French jewelry designer Marie-Hélène de Taillac discovered the magic of Jaipur and its jewel box of a hotel, Narain Niwas Palace, back in 1989 while traveling across the subcontinent with friends. She was charmed by the beauty of the city, with its pink-painted dwellings, as well as its abundant creativity. “There’s a great sense of decoration and of craftsmanship here,” she says. “Even the rickshaws are painted with motifs. People know how to design and make things, and everything is possible.”

Taillac on a lounge by Idli in the living room.

It took her a while to realize that she was indeed hooked on Jaipur, but once she did, she committed to it profoundly. In 1995 she sold her apartment in London, and with the proceeds, as well as a loan from her mother’s best friend, she returned to Jaipur and set up her jewelry business, working hand-in-hand with Munnu Kasliwal, owner of the legendary Gem Palace. Taillac would spend eight months a year in Jaipur, living in a sprawling house outside town and creating Mughal-inspired pieces set with a rainbow of semiprecious stones with Kasliwal and his atelier. At first she sold only by appointment in her Paris showroom and at high-end boutiques such as Browns in London, Barneys New York, and Colette in Paris. But soon she had her own shops in Paris, Tokyo, and New York.

In 2008, Taillac found herself spending less time in Jaipur since her son, Edmond, was enrolled in secondary school in Paris. Five years later, she gave up her house and moved into the Narain Niwas Palace, settling into a two-bedroom apartment overlooking the garden. “It’s a harbor of peace, with peacocks, birds, monkeys,” she says. “It’s India as I remember and love.”

To transform her suite into something more personal, she enlisted the help of Dutch interior designer Marie-Anne Oudejans , a longtime friend who also lives in the hotel (see AD, April 2017). Structural changes happened first: the addition of a bathroom, the modernization of the kitchen. Then came color. As Taillac notes, “Color is everywhere in Jaipur. Between blue and turquoise, there are 50 variations, and each has a name—some untranslatable because they don’t exist anywhere else.”

Jaipur is a small town in the provinces,” says Taillac. “Life here is simple.

The dominant hue in her new home would be powder blue—her signature, which she uses in her boutiques as well as on her jewelry boxes. “It’s very calming and cooling,” she explains.

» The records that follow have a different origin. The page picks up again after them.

-- ==== Sys2Proof/Tests/Slice0.lean ====
section
/-! SUPPORT. The model's own tests: one step each, with the result that the manual's worked examples, tables and formulas give; and for each statement with hypotheses a named state and operands that meet them. -/

open Sys2Proof Sys2Proof.Machine

namespace Sys2Proof.Tests

set_option Elab.async false

/-! ## Helpers -/

/-- The state a command leaves. -/
def after (o : Result) : State :=
  match o with
  | .next t => t
  | _ => State.reset

/-- A command leaves a state that passes a test. -/
def gives (o : Result) (test : State → Bool) : Bool :=
  match o with
  | .next t => test t
  | _ => false

/-- Port 0 CALL, port 1 ROOM and port 2 VIEW, each ATTACHED and watching every category. -/
def staffed : State := { State.reset with
  ports := Vector.ofFn fun q => { Port.base with
    state := .attached, role := some (if q = 0 then .call else if q = 1 then .room else .view), timer := some 1
    mask := 0b1111111#7 } }

/-- The same room with every pod ONLINE, held by nobody, and every mute envelope at unity. -/
def talkRoom : State := staffed.mapPods fun _ pod => { pod with
  holds := HoldSet.empty, link := .online, baselines := some ⟨0, 0⟩, muteEnv := Ramp.flat 65536, pattern := .live }

/-- The state with one frame at the head of a port's request queue. -/
def ask (s : State) (q : PortId) (f : RequestFrame) : State := s.modPort q fun port => { port with requests := [f] }

/-- The status and payload of the reply that a request gives last at its port. -/
def answered (o : Result) (q : PortId) (status : Status) (payload : List Byte) : Bool :=
  gives o fun t => ((t.port q).replies.getLast?.map fun r => (r.status, r.payload)) == some (status, payload)

/-- A hold set by its members. -/
def holding (pod room call link : Bool) : HoldSet := ⟨pod, room, call, link⟩

/-- A sample period that carries these pod and leg samples, in the slots of Table 6-1. -/
def period (pods : List (PodId × Int)) (legs : List (LegId × Int)) : LaneInput where
  podIn := Vector.ofFn fun i => Vector.ofFn fun j =>
    BitVec.ofInt 32 (256 * ((pods.find? fun x => x.1.val == 8 * i.val + j.val).map Prod.snd).getD 0)
  legIn := Vector.ofFn fun j => BitVec.ofInt 32 (256 * ((legs.find? fun x => x.1.val == j.val).map Prod.snd).getD 0)

/-- The bit clocks that carry such a sample period, and this many more at 1. -/
def clocksOf (l : LaneInput) (more : Nat) : List LaneClock :=
  (List.finRange 8).flatMap (fun slot => (List.finRange 32).map fun i =>
    ⟨Vector.ofFn fun lane => l.podIn[lane][slot].getMsbD i.val, l.legIn[slot].getMsbD i.val⟩) ++
    List.replicate more ⟨Vector.replicate 3 true, true⟩

/-- A frame of 48 such sample periods. -/
def frameOf (l : LaneInput) : WorkFrame := ⟨List.replicate 48 l, true⟩

/-! ## Well-formedness and decoding -/

theorem test_ill_formed_commands_are_refused :
    (Instr.shortPress 0).wellFormed = false ∧ (Instr.shortPress 25).wellFormed = false ∧
    (Instr.longPress 0).wellFormed = false ∧ (Instr.longPress 25).wellFormed = false ∧
    (Instr.samplePeriodComplete (List.replicate 255 ⟨Vector.replicate 3 true, true⟩)).wellFormed = false ∧
    (Instr.shortPress 24).wellFormed = true ∧ (Instr.longPress 1).wellFormed = true := by decide +kernel

/-- The opcode table gives no row any bits. -/
theorem test_no_word_spells_a_command : decodeTableWord 8 0x01 = none ∧ decodeTableWord 32 0xFFFFFFFF = none := by decide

And in the Indian heat, “I needed something cooling.” For her bedroom, she chose Jaipur’s hallmark shade of rose “because my grandmother taught me your bedroom should always be a color that makes you look beautiful in the evening light.”

Many of the furnishings are pieces she had brought from Paris in the 1990s. Everything else she commissioned in Jaipur. “You can have fabrics printed or furniture made by the miller,” she says. “I call him and, two days later, I have it in my home, and the price is affordable. In Paris, that would never happen.”

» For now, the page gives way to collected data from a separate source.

-- ==== Sys2Proof/Machine/System.lean ====
section
/-! DEFINITION. The block step (60_exceptions R241), the interleaving of host and block (R242), and a run (R243). -/

namespace Sys2Proof.Machine

/-- The packet just fetched, run (R241): an illegal packet takes the fault ILLEGAL_COMMAND. -/
def runPacket (p : Packet) (s : State) : Host.Outcome State Fault Refusal :=
  match decode p with
  | .ok i => exec i s
  | .error _ => .next (s.faultEntry .illegalCommand p)

/-- `block_step()` (R241). An idle block leaves every piece of state unchanged (R249, log 12). -/
def blockStep (s : State) : Host.Outcome State Fault Refusal :=
  match s.fetch with
  | none => .next s
  | some (p, t) => runPacket p t

/-- One step of the system (R242). A fence that may complete completes first (45_sync R211). Otherwise the next event is
taken: a block turn, or a host action, in whose place the block steps while the host must wait. With no event left every
step is the block's, which is R242's fairness. The order of turns is data, so every interleaving is some event list. -/
def systemStep (s : State) : Host.Outcome State Fault Refusal :=
  if s.fenceDone then .next s.completeFence
  else match s.events with
    | [] => blockStep s
    | .block :: rest => blockStep (s.setEvents rest)
    | .host a :: rest => if s.hostMustWait a then blockStep s else takeAction a (s.setEvents rest)

/-- The start of a run (R243): a reset block, MEM the run's input, UNFENCED = 0, and the turns to come. -/
def startOfRun (p : Params) (mem : Memory) (events : List Event) : State :=
  { State.initial p with mem := mem, events := events }

/-- Is this turn a host action? -/
def Event.isHost : Event → Bool
  | .block => false
  | .host _ => true

/-- The host program has taken its last action (R243): no host action is left among the turns to come, and the host does
not wait, since the wait of a fence is part of the fence (45_sync R211; DEDUCED, log 22). -/
def State.programOver (s : State) : Bool := !s.hostWait && !s.events.any Event.isHost

/-- Where the run of `s` ends (R243): the first state whose host program is over. Block turns still listed there, and
packets still in Q, are no part of the run. None when no such state is reached within the given number of steps, or when
the host program is refused. -/
def endOfRun (s : State) : Nat → Option State
  | 0 => if s.programOver then some s else none
  | n + 1 =>
    if s.programOver then some s
    else match systemStep s with
      | .next t => endOfRun t n
      | .fault _ => none
      | .refused _ => none

end Sys2Proof.Machine
end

Taillac now spends four to five months a year in Jaipur—usually January and February, maybe April, and then September and October. Her son joins her when he can.Each day in Jaipur she rises with the sun, swims in the hotel pool, with the monkeys and birds rustling in the palms, then sets to work designing new pieces. Usually she lunches on her terrace. “I have a cook whom I have trained to do Italian, Moroccan, Lebanese, and a bit of French,” she says. At night Taillac dines either in the hotel’s Bar Palladio, also decorated by Oudejans, or at some charming place in the city, often with “people who come through town,” among them friends such as designers Muriel Brandolini and Madeline Weinrib . Winter months in Jaipur, she explains, can be very social. But there are what she describes as “austere moments,” from end of April to beginning of September, when the visitors retreat and she enjoys “a quiet time for great creativity.”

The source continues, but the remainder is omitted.